Outra iniciativa é o conceito da franquia social. A ideia é que empresas que trabalham com o modelo de franquias subsidiem lojas a comerciantes do Alemão. “Tenho conversado com muitas marcas e explicado para elas a mídia espontânea que isso vai gerar, além da entrada delas num mercado quase impenetrável”, conta Elias.
Em fevereiro, ele se reuniu com o presidente da Associação Brasileira de Lojistas de Shopping, Nabil Sahyoun. Durante visita ao Complexo do Alemão, Nabil conheceu o projeto e garantiu o apoio da Alshop. “A humanização das favelas e a busca por um comércio mais qualificado vão oferecer à população o que há de mais importante no mundo do shopping”, diz Nabil. De acordo com Elias, marcas como Chilli Beans, Camisaria Colombo, Barred’s, Burger King e Casas Bahia já demonstraram interesse no empreendimento.
O projeto do Favela Shopping conta com 500 lojas, salas de cinema e praça de alimentação. As salas de cinema, com promessa de ingressos a partir de R$ 5, serão multifuncionais e oferecerão treinamento e capacitação na parte da manhã. As lojas devem ter entre 15 m2 e 30 m2 de área, menos de um terço do tamanho observado em shoppings convencionais. A praça de alimentação contará com um palco móvel para abrigar shows de samba e funk.
“Queremos que lojistas e visitantes se sintam à vontade. Se o vendedor quiser contratar alguém para gritar que ele está vendendo calça jeans por R$ 29,90, ele pode. O importante é vender e ser feliz”, diz Elias. A expectativa é que sejam criados seis mil empregos diretos, entre vendedores e funcionários do shopping. O valor do investimento é estimado em R$ 20 milhões.
De acordo com Athayde, o governo do Rio de Janeiro tem sido um parceiro presente. “Estamos conversando com o vice-governador do Rio (Luiz Fernando de Souza, conhecido como Pezão) e ele está disposto a nos ajudar a conseguir o terreno no Alemão.” O que ainda impede o Favela Shopping de deixar para trás o título de projeto é um impasse em relação ao local onde vai funcionar.
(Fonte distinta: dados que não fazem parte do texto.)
-- ==== Sys2Proof/Machine/Transaction.lean ====
section
/-! DEFINITION. Accepting what the host presents: one transaction, or the hardware reset
(10_state.md R11, R13; 20_memory.md R40, R43; 70_reset_and_hazards.md R190, R204). -/

namespace Sys2Proof.Machine

/-- Accept one command word: run the command it decodes to, or answer `X_ILLEGAL_CMD`
(30_encoding.md R59, 60_exceptions.md R166). -/
def acceptCommand (w : CmdWord) (s : State) : Result :=
  match decode w with
  | .ok i => exec i s
  | .error _ => refuse s .xIllegalCmd

/-- The hardware reset, between two transactions: the block's state is that of `State.reset`; the
instance, what the host still presents and the histories are no state of the block and stay
(10_state.md R26, R27; 70_reset_and_hazards.md R190; log entry 13). -/
def State.hardReset (s : State) : State :=
  { State.reset with
    params := s.params
    inbox := s.inbox
    draws := s.draws
    responses := s.responses
    log := s.log
    replies := s.replies }

/-- The state with one item of the inbox taken and `rest` left. -/
def State.take (s : State) (rest : List Presented) : State := { s with inbox := rest }

/-- The state with one port-order choice drawn (20_memory.md R43). -/
def State.draw (s : State) : State := { s with draws := s.draws + 1 }

/-- Accept the next transaction of a presentation; of two outstanding together the one the free choice
names, the other staying first in the inbox (20_memory.md R43). -/
def accept (p : Presented) (rest : List Presented) (s : State) : Result :=
  match p with
  | .command w => acceptCommand w (s.take rest)
  | .image a => .next (imageAccess a (s.take rest))
  | .together w a =>
    if Config.commandFirst s.draws then acceptCommand w (s.draw.take (.image a :: rest))
    else .next (imageAccess a (s.draw.take (.command w :: rest)))
  | .reset => .next (s.take rest).hardReset

/-- The command word an opcode-table row's bits stand for (30_encoding.md R55). -/
def tableWord (nbits w : Nat) : CmdWord := BitVec.ofNat 40 (w % 2 ^ nbits)

end Sys2Proof.Machine
end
O plano atual contempla o empreendimento em um galpão abandonado com 15 mil m2, que fica perto da entrada da Favela da Grota. O problema é que o galpão tem 15 anos de IPTU atrasado e o dono do espaço desapareceu após decretar falência.
“Queremos que o governo do Rio desaproprie o terreno e nos ceda o uso dele. Ou, então, que faça uma licitação. O que não pode é aquele espaço continuar parado. Não é bom para a favela, nem para ninguém”, explica Celso. Ele e Elias acionaram o Ministério Público para encontrar formas legais de obter o direito de uso da área e esperam que o imbróglio desapareça até o final de maio.
Enquanto aguarda orientação da Procuradoria do Rio, Elias mantém encontros com governos de outros estados e cidades. A intenção é que o Favela Shopping no Morro do Alemão sirva de projeto-piloto e depois se multiplique pelo País.
“Tenho fé que logo poderemos iniciar a reforma do galpão e realizar esse sonho. Se tudo der certo, neste final de ano, as crianças do Alemão vão ver o Papai Noel descendo de helicóptero, e não a Polícia Militar”, afirma Elias.